- [Work instruction]
Gather every line from the entries below that includes "delta".

(Stored items)
((
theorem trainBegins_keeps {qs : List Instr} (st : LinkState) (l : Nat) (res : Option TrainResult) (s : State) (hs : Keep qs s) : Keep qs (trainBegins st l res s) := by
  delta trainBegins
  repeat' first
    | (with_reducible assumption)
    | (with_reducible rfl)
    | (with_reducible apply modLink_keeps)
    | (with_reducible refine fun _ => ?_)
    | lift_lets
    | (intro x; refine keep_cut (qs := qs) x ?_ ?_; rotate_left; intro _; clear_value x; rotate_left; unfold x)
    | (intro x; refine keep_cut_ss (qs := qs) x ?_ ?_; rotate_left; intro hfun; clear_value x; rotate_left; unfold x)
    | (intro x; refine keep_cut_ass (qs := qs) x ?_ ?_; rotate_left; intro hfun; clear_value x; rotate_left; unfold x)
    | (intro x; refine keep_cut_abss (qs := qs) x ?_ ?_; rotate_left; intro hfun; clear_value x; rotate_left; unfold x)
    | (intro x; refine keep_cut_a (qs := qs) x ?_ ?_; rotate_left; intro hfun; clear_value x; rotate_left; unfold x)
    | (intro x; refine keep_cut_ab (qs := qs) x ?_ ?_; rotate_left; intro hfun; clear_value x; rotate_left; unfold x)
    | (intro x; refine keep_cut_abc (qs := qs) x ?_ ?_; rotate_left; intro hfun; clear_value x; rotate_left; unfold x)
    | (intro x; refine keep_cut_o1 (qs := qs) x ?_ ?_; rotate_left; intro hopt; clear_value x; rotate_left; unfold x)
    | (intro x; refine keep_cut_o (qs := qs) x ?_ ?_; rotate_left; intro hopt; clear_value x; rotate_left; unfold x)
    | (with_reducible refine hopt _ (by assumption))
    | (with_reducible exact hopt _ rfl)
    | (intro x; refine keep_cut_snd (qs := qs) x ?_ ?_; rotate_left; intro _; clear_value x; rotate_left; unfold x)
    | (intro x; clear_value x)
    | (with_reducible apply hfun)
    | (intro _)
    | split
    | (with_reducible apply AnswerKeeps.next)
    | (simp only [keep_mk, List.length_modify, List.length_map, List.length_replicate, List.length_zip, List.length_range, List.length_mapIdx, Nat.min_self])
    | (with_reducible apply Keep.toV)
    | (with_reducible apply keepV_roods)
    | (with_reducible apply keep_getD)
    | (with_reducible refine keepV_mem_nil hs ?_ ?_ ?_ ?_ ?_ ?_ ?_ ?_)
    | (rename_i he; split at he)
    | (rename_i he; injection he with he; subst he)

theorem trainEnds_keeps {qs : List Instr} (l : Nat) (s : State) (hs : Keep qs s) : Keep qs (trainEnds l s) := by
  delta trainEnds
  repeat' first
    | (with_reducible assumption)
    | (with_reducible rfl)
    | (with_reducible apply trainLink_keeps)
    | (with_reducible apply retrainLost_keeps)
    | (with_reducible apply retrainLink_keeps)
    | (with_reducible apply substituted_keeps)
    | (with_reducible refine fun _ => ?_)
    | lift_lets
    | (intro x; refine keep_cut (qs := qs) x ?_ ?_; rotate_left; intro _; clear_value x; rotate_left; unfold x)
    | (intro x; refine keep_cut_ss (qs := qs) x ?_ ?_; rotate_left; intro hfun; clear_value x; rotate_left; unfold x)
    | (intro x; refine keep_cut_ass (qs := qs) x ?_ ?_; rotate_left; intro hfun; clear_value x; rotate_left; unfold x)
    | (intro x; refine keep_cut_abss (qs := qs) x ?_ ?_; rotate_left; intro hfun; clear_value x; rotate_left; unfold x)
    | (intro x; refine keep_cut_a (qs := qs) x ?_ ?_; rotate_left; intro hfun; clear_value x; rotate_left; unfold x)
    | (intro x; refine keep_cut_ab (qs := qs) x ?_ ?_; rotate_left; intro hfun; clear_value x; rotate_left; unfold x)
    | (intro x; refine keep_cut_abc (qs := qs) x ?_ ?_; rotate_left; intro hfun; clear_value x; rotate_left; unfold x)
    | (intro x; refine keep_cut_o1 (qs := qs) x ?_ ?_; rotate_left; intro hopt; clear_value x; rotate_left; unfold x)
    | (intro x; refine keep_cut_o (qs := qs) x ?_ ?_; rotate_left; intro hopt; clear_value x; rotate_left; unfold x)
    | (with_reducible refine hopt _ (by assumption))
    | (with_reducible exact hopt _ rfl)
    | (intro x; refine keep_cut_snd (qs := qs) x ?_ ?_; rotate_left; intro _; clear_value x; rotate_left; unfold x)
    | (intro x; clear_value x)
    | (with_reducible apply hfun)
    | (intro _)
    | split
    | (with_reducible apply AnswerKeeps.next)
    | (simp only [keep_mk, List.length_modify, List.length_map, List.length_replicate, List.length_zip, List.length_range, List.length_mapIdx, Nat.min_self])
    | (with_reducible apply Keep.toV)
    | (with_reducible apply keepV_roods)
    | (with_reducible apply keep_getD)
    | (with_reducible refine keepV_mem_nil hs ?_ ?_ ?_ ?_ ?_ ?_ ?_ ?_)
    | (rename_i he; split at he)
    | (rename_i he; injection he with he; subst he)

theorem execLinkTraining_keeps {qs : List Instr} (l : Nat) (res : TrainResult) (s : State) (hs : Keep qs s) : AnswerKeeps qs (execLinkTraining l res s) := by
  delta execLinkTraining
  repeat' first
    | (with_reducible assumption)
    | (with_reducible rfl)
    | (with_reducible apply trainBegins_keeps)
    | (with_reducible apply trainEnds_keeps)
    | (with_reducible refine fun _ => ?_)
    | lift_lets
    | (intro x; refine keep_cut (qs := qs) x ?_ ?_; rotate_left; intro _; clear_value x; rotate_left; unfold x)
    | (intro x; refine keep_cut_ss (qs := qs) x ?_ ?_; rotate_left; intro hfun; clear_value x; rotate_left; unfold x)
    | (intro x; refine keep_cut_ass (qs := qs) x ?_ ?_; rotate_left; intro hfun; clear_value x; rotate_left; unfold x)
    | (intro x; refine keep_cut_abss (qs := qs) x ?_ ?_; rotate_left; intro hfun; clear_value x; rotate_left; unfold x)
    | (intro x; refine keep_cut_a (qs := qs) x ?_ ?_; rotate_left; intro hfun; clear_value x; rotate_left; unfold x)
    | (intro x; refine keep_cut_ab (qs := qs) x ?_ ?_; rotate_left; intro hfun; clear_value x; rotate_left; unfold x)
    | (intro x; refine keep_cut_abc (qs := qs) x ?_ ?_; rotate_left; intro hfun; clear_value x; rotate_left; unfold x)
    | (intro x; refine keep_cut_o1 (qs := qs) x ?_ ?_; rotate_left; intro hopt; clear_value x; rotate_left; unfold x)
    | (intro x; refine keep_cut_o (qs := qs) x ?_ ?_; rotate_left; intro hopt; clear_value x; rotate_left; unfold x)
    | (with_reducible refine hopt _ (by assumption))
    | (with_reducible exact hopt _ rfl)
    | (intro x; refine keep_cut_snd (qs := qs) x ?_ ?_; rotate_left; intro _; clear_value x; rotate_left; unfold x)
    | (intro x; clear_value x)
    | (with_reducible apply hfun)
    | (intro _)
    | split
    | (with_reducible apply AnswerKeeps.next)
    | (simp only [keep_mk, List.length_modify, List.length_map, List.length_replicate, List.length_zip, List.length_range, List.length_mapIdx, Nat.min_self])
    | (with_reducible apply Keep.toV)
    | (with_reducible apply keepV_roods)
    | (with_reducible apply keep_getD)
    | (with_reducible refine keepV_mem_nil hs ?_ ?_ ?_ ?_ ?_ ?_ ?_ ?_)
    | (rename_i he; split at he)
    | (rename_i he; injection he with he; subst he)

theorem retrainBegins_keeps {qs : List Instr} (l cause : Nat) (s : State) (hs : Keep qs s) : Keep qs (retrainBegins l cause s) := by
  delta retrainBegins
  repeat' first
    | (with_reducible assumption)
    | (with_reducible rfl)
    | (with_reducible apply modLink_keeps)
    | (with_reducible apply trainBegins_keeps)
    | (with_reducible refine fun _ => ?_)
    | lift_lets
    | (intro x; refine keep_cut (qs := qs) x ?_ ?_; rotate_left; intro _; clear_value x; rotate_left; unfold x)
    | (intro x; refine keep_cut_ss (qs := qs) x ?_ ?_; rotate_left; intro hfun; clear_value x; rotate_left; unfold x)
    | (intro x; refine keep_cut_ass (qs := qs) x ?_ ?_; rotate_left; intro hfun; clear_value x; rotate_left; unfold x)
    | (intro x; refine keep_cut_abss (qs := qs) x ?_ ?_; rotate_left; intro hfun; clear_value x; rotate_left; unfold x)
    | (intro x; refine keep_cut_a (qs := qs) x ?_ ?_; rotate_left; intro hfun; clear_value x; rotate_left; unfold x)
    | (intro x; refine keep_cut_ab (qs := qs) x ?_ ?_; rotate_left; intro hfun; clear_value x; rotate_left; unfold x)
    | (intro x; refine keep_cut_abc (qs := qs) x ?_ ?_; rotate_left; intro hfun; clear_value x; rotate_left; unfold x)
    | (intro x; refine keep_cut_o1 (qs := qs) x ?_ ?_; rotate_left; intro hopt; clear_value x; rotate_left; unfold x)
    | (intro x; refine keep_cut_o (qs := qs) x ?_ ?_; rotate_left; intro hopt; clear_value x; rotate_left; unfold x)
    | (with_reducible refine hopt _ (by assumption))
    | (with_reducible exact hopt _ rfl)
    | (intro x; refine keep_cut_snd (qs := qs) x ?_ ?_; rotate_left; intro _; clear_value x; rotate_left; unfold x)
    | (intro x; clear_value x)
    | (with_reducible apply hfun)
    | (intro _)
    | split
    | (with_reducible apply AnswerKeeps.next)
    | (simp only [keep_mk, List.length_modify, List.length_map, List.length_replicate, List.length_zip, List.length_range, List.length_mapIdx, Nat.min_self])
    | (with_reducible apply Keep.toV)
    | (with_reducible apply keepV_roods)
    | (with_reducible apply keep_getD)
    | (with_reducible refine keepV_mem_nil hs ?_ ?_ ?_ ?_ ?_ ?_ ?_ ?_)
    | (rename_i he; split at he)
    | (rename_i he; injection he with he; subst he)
))
((
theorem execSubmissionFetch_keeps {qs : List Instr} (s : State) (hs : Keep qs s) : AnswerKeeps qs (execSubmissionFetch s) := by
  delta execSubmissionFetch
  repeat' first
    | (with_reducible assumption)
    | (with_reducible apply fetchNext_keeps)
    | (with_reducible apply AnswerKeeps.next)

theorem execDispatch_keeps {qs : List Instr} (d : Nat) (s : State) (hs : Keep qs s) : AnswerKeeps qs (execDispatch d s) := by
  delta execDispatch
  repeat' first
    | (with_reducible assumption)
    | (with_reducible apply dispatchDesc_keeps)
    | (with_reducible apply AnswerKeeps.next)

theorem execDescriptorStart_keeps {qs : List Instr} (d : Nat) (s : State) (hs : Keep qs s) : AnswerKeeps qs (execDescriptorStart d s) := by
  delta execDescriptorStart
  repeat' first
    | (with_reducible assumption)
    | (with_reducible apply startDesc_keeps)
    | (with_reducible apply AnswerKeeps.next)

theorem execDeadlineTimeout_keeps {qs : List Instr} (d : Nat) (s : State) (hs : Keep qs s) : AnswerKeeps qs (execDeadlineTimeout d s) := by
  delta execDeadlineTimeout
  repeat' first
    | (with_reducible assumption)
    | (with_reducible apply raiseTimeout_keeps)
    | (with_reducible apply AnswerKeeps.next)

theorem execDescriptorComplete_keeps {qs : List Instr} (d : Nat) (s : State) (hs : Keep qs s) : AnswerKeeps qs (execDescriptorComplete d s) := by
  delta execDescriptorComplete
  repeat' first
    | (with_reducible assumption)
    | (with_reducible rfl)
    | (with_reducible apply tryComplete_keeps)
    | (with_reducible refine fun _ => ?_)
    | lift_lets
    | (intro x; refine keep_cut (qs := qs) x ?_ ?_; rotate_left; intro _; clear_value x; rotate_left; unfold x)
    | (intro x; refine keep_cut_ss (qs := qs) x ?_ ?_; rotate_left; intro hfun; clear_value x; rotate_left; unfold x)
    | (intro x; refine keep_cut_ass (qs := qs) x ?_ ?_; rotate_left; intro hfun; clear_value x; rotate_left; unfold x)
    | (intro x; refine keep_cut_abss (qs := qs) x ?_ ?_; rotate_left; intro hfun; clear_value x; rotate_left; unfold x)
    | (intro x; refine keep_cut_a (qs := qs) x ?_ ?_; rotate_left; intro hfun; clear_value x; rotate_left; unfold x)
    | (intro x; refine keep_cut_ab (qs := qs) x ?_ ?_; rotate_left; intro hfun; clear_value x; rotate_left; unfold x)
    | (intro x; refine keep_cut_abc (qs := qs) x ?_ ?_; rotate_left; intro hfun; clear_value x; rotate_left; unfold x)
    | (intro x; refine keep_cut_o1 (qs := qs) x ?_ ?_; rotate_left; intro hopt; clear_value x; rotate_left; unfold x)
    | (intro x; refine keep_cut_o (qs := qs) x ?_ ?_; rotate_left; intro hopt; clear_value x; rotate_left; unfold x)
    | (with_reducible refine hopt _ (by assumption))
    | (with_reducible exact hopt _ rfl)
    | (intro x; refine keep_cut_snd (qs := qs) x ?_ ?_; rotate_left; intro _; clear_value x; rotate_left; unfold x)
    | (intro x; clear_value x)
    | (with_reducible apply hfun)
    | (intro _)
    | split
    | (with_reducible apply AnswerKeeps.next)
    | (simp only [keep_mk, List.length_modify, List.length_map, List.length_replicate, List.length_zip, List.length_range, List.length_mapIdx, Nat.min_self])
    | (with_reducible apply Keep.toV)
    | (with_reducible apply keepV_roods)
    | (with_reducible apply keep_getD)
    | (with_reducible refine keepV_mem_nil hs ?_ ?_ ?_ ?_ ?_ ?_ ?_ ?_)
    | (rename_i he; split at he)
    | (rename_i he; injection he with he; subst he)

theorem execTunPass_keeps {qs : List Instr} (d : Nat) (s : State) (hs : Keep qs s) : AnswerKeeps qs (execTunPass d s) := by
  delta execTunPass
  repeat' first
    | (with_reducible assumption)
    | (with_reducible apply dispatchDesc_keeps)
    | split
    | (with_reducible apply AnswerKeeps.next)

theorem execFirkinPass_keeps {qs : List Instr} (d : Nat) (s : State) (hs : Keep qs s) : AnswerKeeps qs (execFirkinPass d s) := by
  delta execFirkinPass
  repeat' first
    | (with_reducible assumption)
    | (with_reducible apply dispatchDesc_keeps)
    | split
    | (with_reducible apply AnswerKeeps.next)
))
- [Solution to this task]
  delta trainBegins
  delta trainEnds
  delta execLinkTraining
  delta retrainBegins
  delta execSubmissionFetch
  delta execDispatch
  delta execDescriptorStart
  delta execDeadlineTimeout
  delta execDescriptorComplete
  delta execTunPass
  delta execFirkinPass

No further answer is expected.